> [Recorded information]

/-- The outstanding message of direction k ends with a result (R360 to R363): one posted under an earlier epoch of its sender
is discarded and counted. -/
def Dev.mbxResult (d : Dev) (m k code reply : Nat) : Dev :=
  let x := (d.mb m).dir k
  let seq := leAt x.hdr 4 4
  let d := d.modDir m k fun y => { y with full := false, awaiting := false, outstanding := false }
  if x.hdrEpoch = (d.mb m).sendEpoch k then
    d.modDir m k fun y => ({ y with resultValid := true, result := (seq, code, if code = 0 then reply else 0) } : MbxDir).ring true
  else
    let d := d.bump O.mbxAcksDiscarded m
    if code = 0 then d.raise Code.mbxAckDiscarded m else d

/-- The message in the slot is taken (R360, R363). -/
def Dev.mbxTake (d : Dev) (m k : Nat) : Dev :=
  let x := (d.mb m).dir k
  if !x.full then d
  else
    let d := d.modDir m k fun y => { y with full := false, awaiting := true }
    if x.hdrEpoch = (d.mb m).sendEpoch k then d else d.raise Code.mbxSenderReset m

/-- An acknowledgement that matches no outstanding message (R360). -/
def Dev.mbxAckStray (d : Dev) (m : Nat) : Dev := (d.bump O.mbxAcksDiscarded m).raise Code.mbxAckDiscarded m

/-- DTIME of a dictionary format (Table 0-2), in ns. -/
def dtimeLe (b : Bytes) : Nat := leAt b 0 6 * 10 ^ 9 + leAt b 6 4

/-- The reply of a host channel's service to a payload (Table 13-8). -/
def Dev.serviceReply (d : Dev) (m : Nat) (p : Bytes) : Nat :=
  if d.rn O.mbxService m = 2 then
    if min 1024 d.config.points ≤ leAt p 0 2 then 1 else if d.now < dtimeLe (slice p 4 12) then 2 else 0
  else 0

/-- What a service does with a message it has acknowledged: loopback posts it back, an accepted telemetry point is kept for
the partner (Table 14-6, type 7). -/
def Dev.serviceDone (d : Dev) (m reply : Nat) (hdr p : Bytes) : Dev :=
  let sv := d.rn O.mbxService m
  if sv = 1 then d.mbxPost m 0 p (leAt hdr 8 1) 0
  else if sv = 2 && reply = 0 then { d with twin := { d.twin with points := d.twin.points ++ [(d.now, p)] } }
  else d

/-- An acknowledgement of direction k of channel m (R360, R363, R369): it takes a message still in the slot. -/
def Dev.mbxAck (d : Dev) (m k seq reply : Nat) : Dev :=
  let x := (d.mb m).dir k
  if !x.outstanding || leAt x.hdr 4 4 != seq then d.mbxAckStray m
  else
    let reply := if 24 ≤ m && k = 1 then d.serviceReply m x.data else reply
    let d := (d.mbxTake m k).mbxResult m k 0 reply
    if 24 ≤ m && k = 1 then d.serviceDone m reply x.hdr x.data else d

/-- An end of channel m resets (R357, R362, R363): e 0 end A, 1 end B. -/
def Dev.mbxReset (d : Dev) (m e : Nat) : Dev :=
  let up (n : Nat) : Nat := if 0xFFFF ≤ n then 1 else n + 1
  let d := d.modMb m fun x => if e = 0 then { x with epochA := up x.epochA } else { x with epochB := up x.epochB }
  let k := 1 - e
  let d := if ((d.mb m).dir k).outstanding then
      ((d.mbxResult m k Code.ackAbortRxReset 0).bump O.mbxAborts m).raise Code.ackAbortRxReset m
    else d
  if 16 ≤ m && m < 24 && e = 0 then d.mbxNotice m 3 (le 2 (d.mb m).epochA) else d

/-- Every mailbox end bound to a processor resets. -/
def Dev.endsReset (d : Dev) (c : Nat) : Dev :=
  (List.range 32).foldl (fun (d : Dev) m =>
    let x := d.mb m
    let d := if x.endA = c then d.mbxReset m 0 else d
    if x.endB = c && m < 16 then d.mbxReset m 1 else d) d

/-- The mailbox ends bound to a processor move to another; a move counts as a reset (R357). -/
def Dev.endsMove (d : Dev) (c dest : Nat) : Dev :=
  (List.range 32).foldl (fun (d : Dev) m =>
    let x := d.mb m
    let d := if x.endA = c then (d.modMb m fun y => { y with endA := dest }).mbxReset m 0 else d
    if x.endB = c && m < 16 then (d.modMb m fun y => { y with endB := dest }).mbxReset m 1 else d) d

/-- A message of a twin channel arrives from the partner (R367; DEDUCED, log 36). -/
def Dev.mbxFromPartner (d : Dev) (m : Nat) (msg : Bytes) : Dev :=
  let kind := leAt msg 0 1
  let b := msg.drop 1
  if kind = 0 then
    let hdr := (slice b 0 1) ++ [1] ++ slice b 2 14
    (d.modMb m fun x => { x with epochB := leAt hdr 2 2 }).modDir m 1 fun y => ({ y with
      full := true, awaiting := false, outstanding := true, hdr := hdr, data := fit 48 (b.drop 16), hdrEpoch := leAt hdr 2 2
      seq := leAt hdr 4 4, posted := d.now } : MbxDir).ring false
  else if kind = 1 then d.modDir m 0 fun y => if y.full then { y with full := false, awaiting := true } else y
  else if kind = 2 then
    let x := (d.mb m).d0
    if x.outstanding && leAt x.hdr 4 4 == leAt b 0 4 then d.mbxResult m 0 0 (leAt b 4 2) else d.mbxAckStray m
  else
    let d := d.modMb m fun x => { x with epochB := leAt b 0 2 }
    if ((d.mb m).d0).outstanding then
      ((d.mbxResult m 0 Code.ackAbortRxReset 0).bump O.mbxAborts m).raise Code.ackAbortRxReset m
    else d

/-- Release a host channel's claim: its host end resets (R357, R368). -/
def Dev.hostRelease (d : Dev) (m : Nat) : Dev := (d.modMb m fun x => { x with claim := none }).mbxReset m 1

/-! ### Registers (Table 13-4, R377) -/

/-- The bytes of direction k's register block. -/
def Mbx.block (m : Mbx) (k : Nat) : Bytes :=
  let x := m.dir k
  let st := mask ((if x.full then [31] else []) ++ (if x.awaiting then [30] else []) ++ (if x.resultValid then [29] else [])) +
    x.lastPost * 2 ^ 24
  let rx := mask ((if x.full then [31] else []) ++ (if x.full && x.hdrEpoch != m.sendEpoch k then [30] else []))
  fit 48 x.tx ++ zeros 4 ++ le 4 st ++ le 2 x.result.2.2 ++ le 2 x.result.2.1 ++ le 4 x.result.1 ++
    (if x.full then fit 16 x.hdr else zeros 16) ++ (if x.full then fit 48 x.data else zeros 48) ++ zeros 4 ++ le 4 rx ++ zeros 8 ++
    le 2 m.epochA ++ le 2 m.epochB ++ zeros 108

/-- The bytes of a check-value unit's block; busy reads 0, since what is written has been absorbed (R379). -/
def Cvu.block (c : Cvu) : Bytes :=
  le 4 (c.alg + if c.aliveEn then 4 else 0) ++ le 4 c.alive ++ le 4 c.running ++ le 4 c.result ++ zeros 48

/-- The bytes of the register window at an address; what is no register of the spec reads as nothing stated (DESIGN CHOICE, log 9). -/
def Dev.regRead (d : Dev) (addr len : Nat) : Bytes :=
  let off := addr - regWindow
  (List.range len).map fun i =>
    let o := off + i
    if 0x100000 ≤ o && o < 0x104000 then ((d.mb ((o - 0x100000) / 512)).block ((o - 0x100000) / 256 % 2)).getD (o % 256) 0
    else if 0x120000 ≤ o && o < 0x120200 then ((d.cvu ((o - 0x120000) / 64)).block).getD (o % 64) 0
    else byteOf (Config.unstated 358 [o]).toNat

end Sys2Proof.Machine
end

--

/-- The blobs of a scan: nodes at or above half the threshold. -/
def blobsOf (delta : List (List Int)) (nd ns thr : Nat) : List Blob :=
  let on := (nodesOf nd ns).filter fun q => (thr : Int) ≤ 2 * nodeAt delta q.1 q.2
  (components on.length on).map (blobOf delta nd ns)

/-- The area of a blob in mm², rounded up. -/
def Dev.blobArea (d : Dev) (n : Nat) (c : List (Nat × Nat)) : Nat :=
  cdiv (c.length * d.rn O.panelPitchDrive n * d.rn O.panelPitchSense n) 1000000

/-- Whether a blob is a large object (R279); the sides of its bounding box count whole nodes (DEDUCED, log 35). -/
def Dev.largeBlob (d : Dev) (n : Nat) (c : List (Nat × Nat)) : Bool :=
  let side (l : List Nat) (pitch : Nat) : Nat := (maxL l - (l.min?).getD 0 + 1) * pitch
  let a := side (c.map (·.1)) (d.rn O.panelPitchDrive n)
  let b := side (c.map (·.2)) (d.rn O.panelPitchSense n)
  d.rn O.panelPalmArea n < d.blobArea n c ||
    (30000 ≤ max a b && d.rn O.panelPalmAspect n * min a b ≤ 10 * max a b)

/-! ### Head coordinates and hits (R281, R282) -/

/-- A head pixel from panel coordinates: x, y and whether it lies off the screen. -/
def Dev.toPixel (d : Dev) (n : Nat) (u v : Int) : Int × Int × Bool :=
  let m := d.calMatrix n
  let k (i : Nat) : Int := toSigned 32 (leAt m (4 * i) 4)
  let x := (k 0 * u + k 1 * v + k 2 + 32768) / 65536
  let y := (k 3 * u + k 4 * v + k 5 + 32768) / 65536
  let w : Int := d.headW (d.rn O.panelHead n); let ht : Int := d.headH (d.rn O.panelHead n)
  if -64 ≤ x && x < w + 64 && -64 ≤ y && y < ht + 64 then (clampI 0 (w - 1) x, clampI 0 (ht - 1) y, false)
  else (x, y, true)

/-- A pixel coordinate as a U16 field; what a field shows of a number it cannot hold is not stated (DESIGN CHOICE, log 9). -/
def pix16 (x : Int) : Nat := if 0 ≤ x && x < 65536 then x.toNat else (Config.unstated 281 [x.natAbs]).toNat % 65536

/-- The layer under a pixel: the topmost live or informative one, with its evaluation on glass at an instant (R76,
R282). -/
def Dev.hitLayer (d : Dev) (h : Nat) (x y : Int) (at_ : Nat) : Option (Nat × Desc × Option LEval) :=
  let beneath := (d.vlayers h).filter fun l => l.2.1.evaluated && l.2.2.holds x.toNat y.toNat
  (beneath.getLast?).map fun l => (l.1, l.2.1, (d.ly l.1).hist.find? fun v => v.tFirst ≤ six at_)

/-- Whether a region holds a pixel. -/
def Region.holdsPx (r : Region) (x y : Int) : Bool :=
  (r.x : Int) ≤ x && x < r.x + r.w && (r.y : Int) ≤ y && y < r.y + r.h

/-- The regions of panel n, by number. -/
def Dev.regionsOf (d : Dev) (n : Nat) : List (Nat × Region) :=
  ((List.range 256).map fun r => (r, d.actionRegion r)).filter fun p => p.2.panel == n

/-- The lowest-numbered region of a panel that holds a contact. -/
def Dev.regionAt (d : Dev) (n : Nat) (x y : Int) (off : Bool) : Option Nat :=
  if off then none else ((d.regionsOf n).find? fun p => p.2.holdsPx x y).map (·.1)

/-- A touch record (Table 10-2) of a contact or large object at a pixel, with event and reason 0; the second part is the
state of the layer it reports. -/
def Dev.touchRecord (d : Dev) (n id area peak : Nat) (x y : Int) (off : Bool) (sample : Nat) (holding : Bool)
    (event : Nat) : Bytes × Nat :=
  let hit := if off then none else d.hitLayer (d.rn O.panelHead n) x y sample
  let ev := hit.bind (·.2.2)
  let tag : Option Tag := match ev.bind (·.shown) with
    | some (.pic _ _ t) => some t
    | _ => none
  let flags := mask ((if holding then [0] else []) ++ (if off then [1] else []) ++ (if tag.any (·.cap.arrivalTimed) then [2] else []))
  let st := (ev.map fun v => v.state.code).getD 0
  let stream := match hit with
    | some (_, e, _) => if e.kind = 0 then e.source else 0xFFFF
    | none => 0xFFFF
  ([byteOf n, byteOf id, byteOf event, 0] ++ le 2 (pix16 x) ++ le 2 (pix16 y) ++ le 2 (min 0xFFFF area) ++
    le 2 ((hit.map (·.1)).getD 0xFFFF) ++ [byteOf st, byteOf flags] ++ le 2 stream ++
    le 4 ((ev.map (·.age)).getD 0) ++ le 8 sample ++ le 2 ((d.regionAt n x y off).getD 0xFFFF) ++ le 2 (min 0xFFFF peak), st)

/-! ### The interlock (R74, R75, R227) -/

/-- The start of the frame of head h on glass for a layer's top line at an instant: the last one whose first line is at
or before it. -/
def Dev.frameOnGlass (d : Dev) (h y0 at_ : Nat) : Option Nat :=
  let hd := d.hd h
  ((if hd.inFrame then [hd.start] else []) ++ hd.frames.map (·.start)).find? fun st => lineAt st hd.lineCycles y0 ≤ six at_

...

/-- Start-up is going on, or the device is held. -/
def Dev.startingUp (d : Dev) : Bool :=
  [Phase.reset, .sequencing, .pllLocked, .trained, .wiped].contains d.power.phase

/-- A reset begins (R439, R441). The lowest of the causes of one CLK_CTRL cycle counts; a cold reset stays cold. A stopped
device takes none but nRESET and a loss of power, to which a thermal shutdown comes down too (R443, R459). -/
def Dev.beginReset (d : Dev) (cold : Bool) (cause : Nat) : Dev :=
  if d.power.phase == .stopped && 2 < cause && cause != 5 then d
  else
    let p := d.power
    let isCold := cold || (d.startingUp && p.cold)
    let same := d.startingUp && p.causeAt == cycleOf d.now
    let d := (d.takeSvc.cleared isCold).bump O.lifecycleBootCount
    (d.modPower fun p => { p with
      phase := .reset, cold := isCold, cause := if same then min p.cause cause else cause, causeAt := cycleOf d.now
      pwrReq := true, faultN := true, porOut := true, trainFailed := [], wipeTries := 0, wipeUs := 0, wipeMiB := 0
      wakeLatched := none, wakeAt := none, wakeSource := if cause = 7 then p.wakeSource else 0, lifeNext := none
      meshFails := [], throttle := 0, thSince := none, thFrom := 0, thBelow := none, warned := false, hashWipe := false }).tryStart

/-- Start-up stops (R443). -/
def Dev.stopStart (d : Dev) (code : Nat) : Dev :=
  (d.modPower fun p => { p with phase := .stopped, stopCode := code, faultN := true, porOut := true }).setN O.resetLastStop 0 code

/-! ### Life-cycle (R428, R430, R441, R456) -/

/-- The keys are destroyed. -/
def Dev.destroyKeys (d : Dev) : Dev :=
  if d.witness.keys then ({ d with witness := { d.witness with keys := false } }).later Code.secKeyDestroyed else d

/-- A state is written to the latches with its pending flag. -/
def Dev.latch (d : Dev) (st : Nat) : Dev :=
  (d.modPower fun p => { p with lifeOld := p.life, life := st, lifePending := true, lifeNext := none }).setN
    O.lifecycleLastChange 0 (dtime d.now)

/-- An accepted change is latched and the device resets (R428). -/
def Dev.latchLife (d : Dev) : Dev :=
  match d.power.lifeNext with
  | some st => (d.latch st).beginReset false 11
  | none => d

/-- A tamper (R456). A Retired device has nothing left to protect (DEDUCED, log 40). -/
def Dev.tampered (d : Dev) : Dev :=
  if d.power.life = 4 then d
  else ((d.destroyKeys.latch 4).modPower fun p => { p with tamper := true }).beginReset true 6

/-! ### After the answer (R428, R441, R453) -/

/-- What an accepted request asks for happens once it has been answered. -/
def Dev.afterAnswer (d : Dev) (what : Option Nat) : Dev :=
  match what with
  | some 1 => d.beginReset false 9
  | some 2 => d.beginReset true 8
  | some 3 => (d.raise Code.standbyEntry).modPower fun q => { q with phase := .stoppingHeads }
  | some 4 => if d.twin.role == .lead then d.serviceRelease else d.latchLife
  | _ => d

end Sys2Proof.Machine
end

> [Task objective] Proceeding from the line containing "epochB := leAt hdr" through the line containing "(if x.full then fit 16", transcribe the lines above exactly, both end lines included.

> [Answer to the problem]
    (d.modMb m fun x => { x with epochB := leAt hdr 2 2 }).modDir m 1 fun y => ({ y with
      full := true, awaiting := false, outstanding := true, hdr := hdr, data := fit 48 (b.drop 16), hdrEpoch := leAt hdr 2 2
      seq := leAt hdr 4 4, posted := d.now } : MbxDir).ring false
  else if kind = 1 then d.modDir m 0 fun y => if y.full then { y with full := false, awaiting := true } else y
  else if kind = 2 then
    let x := (d.mb m).d0
    if x.outstanding && leAt x.hdr 4 4 == leAt b 0 4 then d.mbxResult m 0 0 (leAt b 4 2) else d.mbxAckStray m
  else
    let d := d.modMb m fun x => { x with epochB := leAt b 0 2 }
    if ((d.mb m).d0).outstanding then
      ((d.mbxResult m 0 Code.ackAbortRxReset 0).bump O.mbxAborts m).raise Code.ackAbortRxReset m
    else d

/-- Release a host channel's claim: its host end resets (R357, R368). -/
def Dev.hostRelease (d : Dev) (m : Nat) : Dev := (d.modMb m fun x => { x with claim := none }).mbxReset m 1

/-! ### Registers (Table 13-4, R377) -/

/-- The bytes of direction k's register block. -/
def Mbx.block (m : Mbx) (k : Nat) : Bytes :=
  let x := m.dir k
  let st := mask ((if x.full then [31] else []) ++ (if x.awaiting then [30] else []) ++ (if x.resultValid then [29] else [])) +
    x.lastPost * 2 ^ 24
  let rx := mask ((if x.full then [31] else []) ++ (if x.full && x.hdrEpoch != m.sendEpoch k then [30] else []))
  fit 48 x.tx ++ zeros 4 ++ le 4 st ++ le 2 x.result.2.2 ++ le 2 x.result.2.1 ++ le 4 x.result.1 ++
    (if x.full then fit 16 x.hdr else zeros 16) ++ (if x.full then fit 48 x.data else zeros 48) ++ zeros 4 ++ le 4 rx ++ zeros 8 ++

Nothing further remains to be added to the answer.